Fifty-two percent of the data in the model comes from Bloomberg, with the rest coming from curated English language news, Wikipedia, YouTube captions and others, otherwise known as “The Pile”.
What it tells us
The story suggests you don’t need to plough billions of dollars and hire huge numbers of people to train a language model on a bespoke dataset (though it helps if that data is clean in the first place).

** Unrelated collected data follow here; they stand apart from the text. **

/-- One entry of the tenancy table (R396). -/
structure TenEntry where
  enabled : Bool := false
  ports : Nat := 0
  ctxBase : Nat := 0
  ctxCount : Nat := 0
  engShare : Nat := 0
  nrgShare : Nat := 0
  storeQ : Nat := 0
  flashQ : Nat := 0
  rights : Nat := 0
  kids : List (List Byte) := []
deriving DecidableEq, Repr

/-- An event that waits for a free completion entry: kinds 1 and 2 (R408). -/
structure WaitEvent where
  ctx : Nat
  kind : Nat
  cpl : Cpl
deriving DecidableEq, Repr

/-- One stream of a tenant (R413, R414): mode, host buffer, write-back address and the entries that wait, oldest first, each as
its bytes with the context and port that wrote it (none for a LOST entry of the passage stream). The stream's read and write
offsets are HST_SRD and HST_SWR. -/
structure StreamS where
  push : Bool := false
  base : Nat := 0
  size : Nat := 0
  writeBack : Nat := 0
  entries : List (Option (Nat × Nat) × List Byte) := []
deriving DecidableEq, Repr

/-- An image that has arrived whole: its bytes, the load's tag and acceptance, and the stu by which its verification ends (R411). -/
structure ImgLoad where
  bytes : List Byte
  tag : Nat
  accept : Nat
  due : Nat
deriving DecidableEq, Repr

/-- A partial image load (R411). -/
structure PartLoad where
  bytes : List Byte := []
deriving DecidableEq, Repr

/-- What one tenant's host interface holds beside its HST registers. -/
structure TenantS where
  /-- PHASE of the next completion entry (R404). -/
  phase : Bool := true
  /-- Accepted commands whose completion is not yet written: each holds a free entry (R405). -/
  inflight : Nat := 0
  /-- The stu at which the rings were last enabled: completions of commands accepted before it are lost (R417). -/
  ringAt : Nat := 0
  /-- Commands taken in the current tick (R405). -/
  taken : Nat := 0
  /-- The stu after its last accepted command or checked request (R249); 0 before the first. -/
  tookAt : Nat := 0
  /-- The completion ring as the device wrote it: (index, entry), indexes rising. -/
  ring : List (Nat × Cpl) := []
  /-- The stus at which the unread completions since the CPL cause last fired were written, oldest first (R416). -/
  fresh : List Nat := []
  /-- Waiting events of kinds 1 and 2, one per context and kind (R408). -/
  waitEvents : List WaitEvent := []
  /-- Waiting request completions, oldest first, at most 64 (R409). -/
  waitReqs : List Cpl := []
  load : Option PartLoad := none
  streams : List StreamS := List.replicate 32 {}
  /-- The sequence of the next passage record the passage stream delivers (R352). -/
  passage : Nat := 0
  /-- MSI-X vectors raised since the last command, and the Host Notify wanted (R416). -/
  vectors : List Nat := []
  /-- DMA writes that wait while Bus Master Enable is 0 (R392). -/
  held : List (Nat × List Byte) := []
  /-- Images that have arrived whole and are being verified, oldest first (R411). -/
  verify : List ImgLoad := []
  /-- The data window and the command ring of SPI and TWA, bytes by their offset in the tenant's HST view; an unlisted byte reads 0 (R404, R406). -/
  window : List (Nat × Byte) := []
deriving DecidableEq, Repr

/-- The stu of the first unread completion since the CPL cause last fired (R416). -/
def TenantS.firstUnread (x : TenantS) : Option Nat := x.fresh.head?

/-- One host port (R390 to R400): PE0, PE1, SPI, TWA. -/
structure PortS where
  busMaster : Bool := false
  dma : Bool := false
  nonce : Option (List Byte) := none
  /-- The stu at which the proof in force ends (R400). -/
  proof : Option Nat := none
  /-- SHA-256 of the owner certificate of that proof (R346). -/
  cert : List Byte := []
deriving DecidableEq, Repr

/-- The words and bytes the device last drove out of a port, and the DMA writes of the present tick (address, bytes): outputs,
replaced by the next transfer and the next tick. -/
structure PortOut where
  bytes : List Byte := []
  words : List Word := []
  dma : List (Nat × List Byte) := []
deriving DecidableEq, Repr

/-- Host ports and tenancy. -/
structure HostS where
  tenants : List TenantS := List.replicate 4 {}
  table : List TenEntry := List.replicate 4 {}
  /-- PE0, PE1, SPI, TWA, and the JTAG TAP as number 4, whose proof R535 describes. -/
  ports : List PortS := List.replicate 5 {}
  out : PortOut := {}
  /-- The owner anchor: the 65-byte public point (R399). -/
  anchor : Option (List Byte) := none
  /-- Ports are bound to tenants: the mount has ended (R507). -/
  bound : Bool := false
  /-- HIRQ0_N to HIRQ3_N held low (R416). -/
  hirq : List Bool := [false, false, false, false]
deriving DecidableEq, Repr

/-! ## Snapshots, faults, boot (chapters 18, 19, 20) -/

/-- A change the block map of R468 shows: its stu, the converter (WA 0, WB 1; 2 for both), and the gain step and the void before
and after; `skip` marks a STEP skip. -/
structure RawNote where
  stu : Nat
  conv : Nat
  gain : Nat × Nat := (0, 0)
  void : Bool × Bool := (false, false)
  skip : Bool := false
  /-- The labels a STEP skips: those before `stu`. -/
  len : Nat := 0
deriving DecidableEq, Repr

/-- One telemetry record's bytes are formed at a whole second; the newest 16 and those not yet journalled are held (R474). -/
structure SnapS where
  telemetry : List (List Byte) := []
  unjournalled : List (List Byte) := []
  /-- Faults of class F0 to F4 logged in the second (R474). -/
  secondFaults : List Nat := [0, 0, 0, 0, 0]
  /-- The stu at which the raw buffer began to record, none while RAWON is 0 (R466). -/
  rawFrom : Option Nat := none
  /-- The raw buffer is reserved (R466). -/
  rawHeld : Bool := false
  /-- The samples the capture recorded of WA and WB, (index, code), an unlisted one being 0, and the indexes of their clips (R467, R468). -/
  rawCodes : List (List (Nat × Nat)) := [[], []]
  rawClips : List (List Nat) := [[], []]
  /-- Changes of gain and void in the recording, and STEP skips, oldest first (R468). -/
  rawNotes : List RawNote := []
  /-- The 64-byte words of the raw buffer in which an uncorrectable error has been met: they read 0 (R480). -/
  rawBad : List Nat := []
  /-- The last known-answer test of each unit, stu (R473, R484): engines 0 to 7, accelerator units 8 to 17, the standby warden 18; and the banks in retention that
  the last pass of the store scrubber left out (R472). -/
  lastTest : List Nat := List.replicate 19 0
  asleep : List Nat := []
  /-- Last completion of each wind-up class, stu (R471), and since when each is escalated. -/
  lastDone : List Nat := [0, 0, 0, 0, 0, 0]
  escSince : List (Option Nat) := [none, none, none, none, none, none]
deriving DecidableEq, Repr

/-- The supervisors (R481 to R489). -/
structure FaultS where
  /-- Entries written into FLT_LOG since it was last empty (R479). -/
  logged : Nat := 0
  /-- The tick whose heartbeat deadline has been judged last (R481). -/
  judged : Nat := 0
  /-- A failover in progress: the stu by which the new warden's first heartbeat falls (R483). -/
  failover : Option Nat := none
  /-- The code and the warden of that failover, logged at the new warden's first heartbeat (R483). -/
  failCode : Nat := 0
  failUnit : Nat := 0
  /-- Missed heartbeats of the new warden before its first plan (R485). -/
  newMiss : Nat := 0
  /-- The tick at whose boundary the standby's mirror was filled last (R482 to R484), none while there is no standby. -/
  mirror : Option Nat := none
  /-- The state of the Tin Soldier's three channels: the action each took at the last step (R486). -/
  chans : List Nat := [0, 0, 0]
  /-- The stu at which a restart put the compute island and the wardens into reset, and the source of the warden firmware it starts: 0 or 1 an image-zone copy, 2 that
  retained at boot (R487). -/
  resetAt : Nat := 0
  source : Option Nat := none
  /-- Self-tests a warden under test has passed since its reset (R484), WDA and WDB. -/
  passed : List Nat := [0, 0]
  /-- A Tin Soldier restart in progress: its trigger stu; the steps done: 1 the boundary, 2 the resets released, 3 the firmware
  read (R487). -/
  restart : Option Nat := none
  restartStep : Nat := 0
  /-- WDA was quarantined before the restart. -/
  wdaQuar : Bool := false
  wdbQuar : Bool := false
  /-- Trigger stus of the F4s of the last 60 s (R488). -/
  f4s : List Nat := []
  /-- Trouble of the tick for availability (R493, R494): the tick is excluded, the tick is unavailable. -/
  excluded : Bool := false
  bad : Bool := false
deriving DecidableEq, Repr

/-- Time quality as records carry it (R336 key 6): SRC, flags, UNC in ns, RESID in stu; and DTS, seconds and fraction (key 4). -/
structure WitTime where
  sec : Nat := 0
  frac : Nat := 0
  src : Nat := 0
  flags : Nat := 0
  unc : Nat := 0
  resid : Int := 0
deriving DecidableEq, Repr

/-- Boot and the pins of reset (R498 to R513). -/
structure BootS where
  /-- RESET_N is held low: the state after reset is that of the instant before its release (log entry 34). -/
  resetLow : Bool := true
  /-- TMODE is at 1 (R534). -/
  tmode : Bool := false
  /-- A supply of steps 2 and 3 lies below its reset threshold (R500). -/
  supplyLow : Bool := false
  /-- A power-on reset or supply trip held the device in reset since the last boot. -/
  supmon : Bool := false
  /-- The hibernation hold is in force (R511). -/
  hold : Bool := false
  /-- The boot ROM runs: from the release of reset until warden firmware runs. -/
  rom : Bool := true
  /-- The boot ROM runs on WDB, WDA having failed its ROM self-test. -/
  onB : Bool := false
  /-- The boot ROM waits in recovery (R504). -/
  recovery : Bool := false
  /-- GO is being carried out, and STORE with it (R505). -/
  going : Option Bool := none
  /-- The verified firmware, retained in the device's own store area (R505). -/
  firmware : List Byte := []
  /-- Firmware appended through the boot window, LAST seen, and the port that holds the window (R505). -/
  loaded : List Byte := []
  last : Bool := false
  windowPort : Option Nat := none
  /-- Firmware runs; the first planned tick has passed (R506); its TB_TICK. -/
  planned : Bool := false
  firstTick : Nat := 240
  /-- The stu at which firmware was verified. -/
  verifiedAt : Option Nat := none
  /-- HIBERNATE entry in progress: its boundary B (stu) and the step reached (R510). -/
  hiber : Option (Nat × Nat) := none
  /-- An F5 reset holds the device until its end (R491). -/
  f5 : Bool := false
  /-- The EVT record of the boot has been formed (R509). -/
  bootEvt : Bool := false
  /-- The time at the first planned tick (R336, R509). -/
  firstTime : Option WitTime := none
deriving DecidableEq, Repr

/-! ## Clock synthesizers (chapter 3) and two-wire buses (chapter 16) -/

/-- Where a lock machine of SCS or CCS stands (R56, R57, R59). -/
inductive LoopPhase where
  /-- Not started. -/
  | idle
  /-- Search step `k` of 6, the interval of bands [lo, hi) (R56). -/
  | search (k lo hi : Nat)
  /-- The loop closes for 256 rc. -/
  | settle
  /-- Counting windows: windows done and consecutive good ones (R57). -/
  | count (win good : Nat)
  /-- Lock declared. -/
  | locked
  /-- A failed search waits for its next attempt (R61, R75). -/
  | failed
  /-- The attempt was abandoned when REF_IN was lost and starts anew at its return (R59). -/
  | waitRef
deriving DecidableEq, Repr

/-- One lock machine. -/
structure LoopS where
  phase : LoopPhase := .idle
  /-- The stu at which the present step or window began. -/
  since : Nat := 0
  /-- Failed attempts since the last lock. -/
  fails : Nat := 0
  /-- The tick of the next retry (R61, R75). -/
  retry : Nat := 0
  /-- The last 16 window counts, newest first (R47). -/
  counts : List Nat := []
  /-- The control word held while coasting, as the window count it stands for: the mean of the last 16 windows, or 1024 where CCS holds the base its profile
  reached (R47, R80). -/
  held : Option Rat := none
  /-- The control word held before the WALK in progress (R52). -/
  before : Option Rat := none
deriving DecidableEq, Repr
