/-- A clock stamp is asked for (R386), with the backup time of the stu; it is the newest one once its ingot commits. -/
def State.clockStamp (x : State) (reason : Nat) : State :=
  if !x.mounted || x.flag Reg.FST_STAT_READONLY then x else
  let s := x.oscGo
  let p : StampS := { retacc := s.rget64 Reg.FST_RETACC_LO, sec := s.bkp.sec, frac := s.bkp.frac, ts := s.tsKelvin }
  let s1 := s.askIngot { zone := 1, type := 3, payload := p.bytes reason (s.fget Reg.BKP_STAT_DISC) }
  s1.fstMod (fun x => { x with lastStamp := s.now })

/-- CLOCK_STAMP (R386): every 60 s. -/
def execClockStamp (t : Nat) (s : State) : Host.Outcome State Fault Refusal :=
  .next (
    let s1 := s.at t
    if s.fst.lastStamp + 60 * secStu ≤ s1.now ∨ s.fst.lastStamp = 0 then s1.clockStamp 0 else s1)

/-! ## Discovery, mount and format -/

/-- N of R359: the smallest divider of at least 4 whose clock does not exceed the maximum. -/
def nandDiv (clk : Nat) : Nat := Nat.max 4 (ceilDiv 1536 (Nat.max 1 clk))

/-- The parameter page in use of a target (R357): the first copy whose CRC checks, where READ ID answers in either signalling. A target none of whose copies
checks counts as absent (log entry 83). -/
def TgtObs.found (o : TgtObs) : Option TgtPage := if o.sdr || o.ddr then (o.copies.find? (·.1)).map (·.2) else none

/-- The targets found form a supported set (R358). -/
def supported (ts : List (Option TgtPage)) : Bool :=
  match ts with
  | some t0 :: _ =>
    let all := ts.filterMap id
    t0.twoValid && all.all (fun t => t.nv && decide (4096 ≤ t.page) && decide (t.page ≤ 32768) && t.page % 2048 == 0 &&
      decide (128 * (t.page / 2048) ≤ t.spare) &&
      t.page == t0.page && t.spare == t0.spare && t.ppb == t0.ppb && t.bpl == t0.bpl && t.luns == t0.luns && t.bits == t0.bits)
  | _ => false

/-- The page that stands for a set of targets: that of the first one present. -/
def firstPage (ts : List (Option TgtPage)) : TgtPage :=
  (ts.filterMap id).headD { page := 0, spare := 0, ppb := 0, bpl := 0, luns := 0, bits := 0, nv := false, mode := 0, clk := 0 }

/-- The geometry of a supported set. -/
def geomOf (ts : List (Option TgtPage)) : Geom :=
  let t0 := firstPage ts
  { page := t0.page, spare := t0.spare, ppb := t0.ppb, bpl := t0.bpl, luns := t0.luns, bits := t0.bits, levels := t0.levels
    targets := sumN ((List.range 4).map (fun c => if (ts.getD c none).isSome then 2 ^ c else 0)) }

/-- What discovery sets (R357 to R359, R389): the clock divider only for a supported set, whose data interface is selected; another set is logged, and no NAND traffic
follows. -/
def State.discover (s : State) (os : List TgtObs) : State :=
  let ts := os.map TgtObs.found
  let g := geomOf ts
  let s1 := (List.range 4).foldl (fun (x : State) c => match ts.getD c none with
    | none => x.rsetN (Reg.FST_TGT c) 0
    | some t => x.rsetN (Reg.FST_TGT c) (2147483648 + (t.luns - 1) % 8 * 268435456 + t.mode % 256)) s
  let s2 := (s1.fset Reg.FST_STAT_TARGETS g.targets).rsetN Reg.FST_GEOM
    ((g.page / 1024) % 256 * 16777216 + g.bits % 16 * 1048576 + (g.bpl * g.luns) % 1048576)
  let bad := (List.range 4).flatMap (fun c => if (ts.getD c none).isSome then (os.getD c {}).bad.map (fun b => (c, b)) else [])
  let s3 := s2.fstMod (fun x => { x with bad := bad, found := ts })
  if supported ts then s3.fset Reg.FST_STAT_N (maxN ((ts.filterMap id).map (fun t => nandDiv t.clk)))
  else (s3.fset Reg.FST_STAT_STATE 5).fault 0x2006 0xFF 0xFF 0

/-- The newest clock stamp held (R375, R386). -/
def FstS.newestStamp (x : FstS) : Option IngotS :=
  (x.ingots.filter (fun i => i.req.type == 3)).foldl (fun (a : Option IngotS) i => match a with
    | none => some i
    | some j => if j.origin < i.origin then some i else some j) none

/-- FST_RETACC at mount (R386), from the newest stamp that can be read. -/
def State.mountRetacc (x : State) : State :=
  let s := (x.fstMod (fun f => { f with stamp := f.newestStamp.map (fun i => stampOfBytes i.req.payload) })).oscGo
  match s.fst.newestStamp with
  | none => s
  | some i =>
    let p := stampOfBytes i.req.payload
    let gone : Rat := (((s.bkp.sec : Int) - (p.sec : Int) : Int) : Rat) + (((s.bkp.frac : Int) - (p.frac : Int) : Int) : Rat) / 32768
    if i.origin ≤ s.fst.lostAt ∨ gone < 0 then
      ((s.rset64 Reg.FST_RETACC_LO (p.retacc + s.fget Reg.FST_RET_UNKDAYS * 86400 * 1024)).fsetB Reg.FST_STAT_RETUNK true).evt
        Reg.FST_EVT_RETUNK |>.scrubAll
    else s.rset64 Reg.FST_RETACC_LO (p.retacc + (gone * retAf (s.fget Reg.FST_RET_EA) (((Nat.max 1 p.ts : Nat) : Rat) / 16) * 1024).floor.toNat)

/-- A target that was formatted is absent (R372, R376). -/
def State.tmiss (s : State) : Bool :=
  match s.fst.geom, s.fst.geomFmt with
  | some g, some m => (List.range 4).any (fun c => bitOf m.targets c && !bitOf g.targets c)
  | _, _ => false

/-- The medium's root was written for other targets than those found (R372): the spec states no outcome, and the store is blank (log entry 83). -/
def FstS.otherGeom (x : FstS) (g : Geom) : Bool :=
  match x.geomFmt with
  | some m => !(m.page == g.page && m.spare == g.spare && m.ppb == g.ppb && m.bpl == g.bpl && m.luns == g.luns && m.bits == g.bits)
  | none => false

The news has implications for any brands, agencies or platforms with large databases or archives that could be accessed through natural language instead of relying only on highly trained individuals to look up complex queries. In other domains, practitioners are speculating that it could help to find efficiencies across complex systems, such as in cross-media carbon tracking.
It’s also a slightly more sophisticated take on the idea of generative AI, moving it away from a simple job stealer to a tool that can take some of the harder, less productive yards out of the work of experts, freeing them up to do fresh analysis and reporting rather than looking back through the archive for context.